-- WORK INSTRUCTION --
Give the data again exactly, from its opening line through the line in which "theorem pushPulse (d" appears.

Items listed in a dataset
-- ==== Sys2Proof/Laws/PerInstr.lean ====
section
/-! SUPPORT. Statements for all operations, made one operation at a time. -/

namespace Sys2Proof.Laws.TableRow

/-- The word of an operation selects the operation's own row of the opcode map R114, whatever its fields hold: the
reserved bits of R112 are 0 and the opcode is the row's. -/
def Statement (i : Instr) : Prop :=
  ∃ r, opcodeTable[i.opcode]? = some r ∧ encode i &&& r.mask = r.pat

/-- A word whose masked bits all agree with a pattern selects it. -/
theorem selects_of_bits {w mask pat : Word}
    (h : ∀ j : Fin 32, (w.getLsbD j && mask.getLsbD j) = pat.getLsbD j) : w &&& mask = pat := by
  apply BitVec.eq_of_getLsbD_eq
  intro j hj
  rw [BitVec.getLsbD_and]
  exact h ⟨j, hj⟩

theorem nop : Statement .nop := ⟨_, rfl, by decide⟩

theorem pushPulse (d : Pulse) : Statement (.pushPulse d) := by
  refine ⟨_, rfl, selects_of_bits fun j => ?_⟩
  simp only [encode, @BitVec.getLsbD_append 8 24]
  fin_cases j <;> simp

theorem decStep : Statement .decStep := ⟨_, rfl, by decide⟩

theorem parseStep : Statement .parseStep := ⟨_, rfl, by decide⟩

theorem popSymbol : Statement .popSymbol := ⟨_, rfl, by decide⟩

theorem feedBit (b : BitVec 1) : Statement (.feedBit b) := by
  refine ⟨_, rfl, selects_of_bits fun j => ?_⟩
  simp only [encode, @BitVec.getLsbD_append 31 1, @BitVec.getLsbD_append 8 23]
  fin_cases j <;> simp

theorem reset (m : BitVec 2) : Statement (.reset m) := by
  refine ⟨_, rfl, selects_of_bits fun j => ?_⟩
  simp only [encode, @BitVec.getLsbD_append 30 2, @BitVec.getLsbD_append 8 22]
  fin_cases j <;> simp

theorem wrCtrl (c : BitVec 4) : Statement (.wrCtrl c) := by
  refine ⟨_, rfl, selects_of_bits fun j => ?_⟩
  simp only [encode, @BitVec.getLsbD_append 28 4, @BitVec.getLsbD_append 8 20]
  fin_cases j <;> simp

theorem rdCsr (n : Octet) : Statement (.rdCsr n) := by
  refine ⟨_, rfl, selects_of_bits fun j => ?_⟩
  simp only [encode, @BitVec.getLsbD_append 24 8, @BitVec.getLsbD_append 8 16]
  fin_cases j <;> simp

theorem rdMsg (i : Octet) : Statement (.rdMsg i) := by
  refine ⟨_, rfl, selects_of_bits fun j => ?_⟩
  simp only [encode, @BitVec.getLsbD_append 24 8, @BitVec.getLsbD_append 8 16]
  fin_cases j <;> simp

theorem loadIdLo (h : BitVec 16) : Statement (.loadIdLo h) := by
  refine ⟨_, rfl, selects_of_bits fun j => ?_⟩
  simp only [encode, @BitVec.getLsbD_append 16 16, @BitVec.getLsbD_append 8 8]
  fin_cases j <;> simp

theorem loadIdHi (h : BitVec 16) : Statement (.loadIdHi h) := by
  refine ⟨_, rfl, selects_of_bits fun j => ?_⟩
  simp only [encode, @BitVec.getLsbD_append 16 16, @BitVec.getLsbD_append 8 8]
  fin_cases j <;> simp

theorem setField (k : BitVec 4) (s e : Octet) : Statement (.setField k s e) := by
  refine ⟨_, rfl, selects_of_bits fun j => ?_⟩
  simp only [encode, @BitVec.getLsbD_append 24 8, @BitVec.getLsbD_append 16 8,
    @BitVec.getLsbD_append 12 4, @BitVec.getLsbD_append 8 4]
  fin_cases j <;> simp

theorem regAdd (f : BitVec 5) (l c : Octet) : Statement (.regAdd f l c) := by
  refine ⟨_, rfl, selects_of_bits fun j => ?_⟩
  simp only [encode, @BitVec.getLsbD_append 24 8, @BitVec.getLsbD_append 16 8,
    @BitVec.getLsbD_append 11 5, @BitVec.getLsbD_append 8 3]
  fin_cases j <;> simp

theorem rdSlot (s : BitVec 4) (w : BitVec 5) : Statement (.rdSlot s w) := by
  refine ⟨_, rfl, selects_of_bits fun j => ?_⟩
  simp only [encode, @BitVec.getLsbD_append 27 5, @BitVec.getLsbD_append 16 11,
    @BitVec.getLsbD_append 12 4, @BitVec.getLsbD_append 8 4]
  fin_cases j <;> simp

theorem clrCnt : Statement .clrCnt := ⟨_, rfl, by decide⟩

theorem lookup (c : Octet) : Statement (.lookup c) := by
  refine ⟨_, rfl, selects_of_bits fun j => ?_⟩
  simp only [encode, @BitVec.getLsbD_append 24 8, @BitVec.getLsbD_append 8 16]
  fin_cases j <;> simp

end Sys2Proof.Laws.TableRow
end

-- SOLUTION --
-- ==== Sys2Proof/Laws/PerInstr.lean ====
section
/-! SUPPORT. Statements for all operations, made one operation at a time. -/

namespace Sys2Proof.Laws.TableRow

/-- The word of an operation selects the operation's own row of the opcode map R114, whatever its fields hold: the
reserved bits of R112 are 0 and the opcode is the row's. -/
def Statement (i : Instr) : Prop :=
  ∃ r, opcodeTable[i.opcode]? = some r ∧ encode i &&& r.mask = r.pat

/-- A word whose masked bits all agree with a pattern selects it. -/
theorem selects_of_bits {w mask pat : Word}
    (h : ∀ j : Fin 32, (w.getLsbD j && mask.getLsbD j) = pat.getLsbD j) : w &&& mask = pat := by
  apply BitVec.eq_of_getLsbD_eq
  intro j hj
  rw [BitVec.getLsbD_and]
  exact h ⟨j, hj⟩

theorem nop : Statement .nop := ⟨_, rfl, by decide⟩

theorem pushPulse (d : Pulse) : Statement (.pushPulse d) := by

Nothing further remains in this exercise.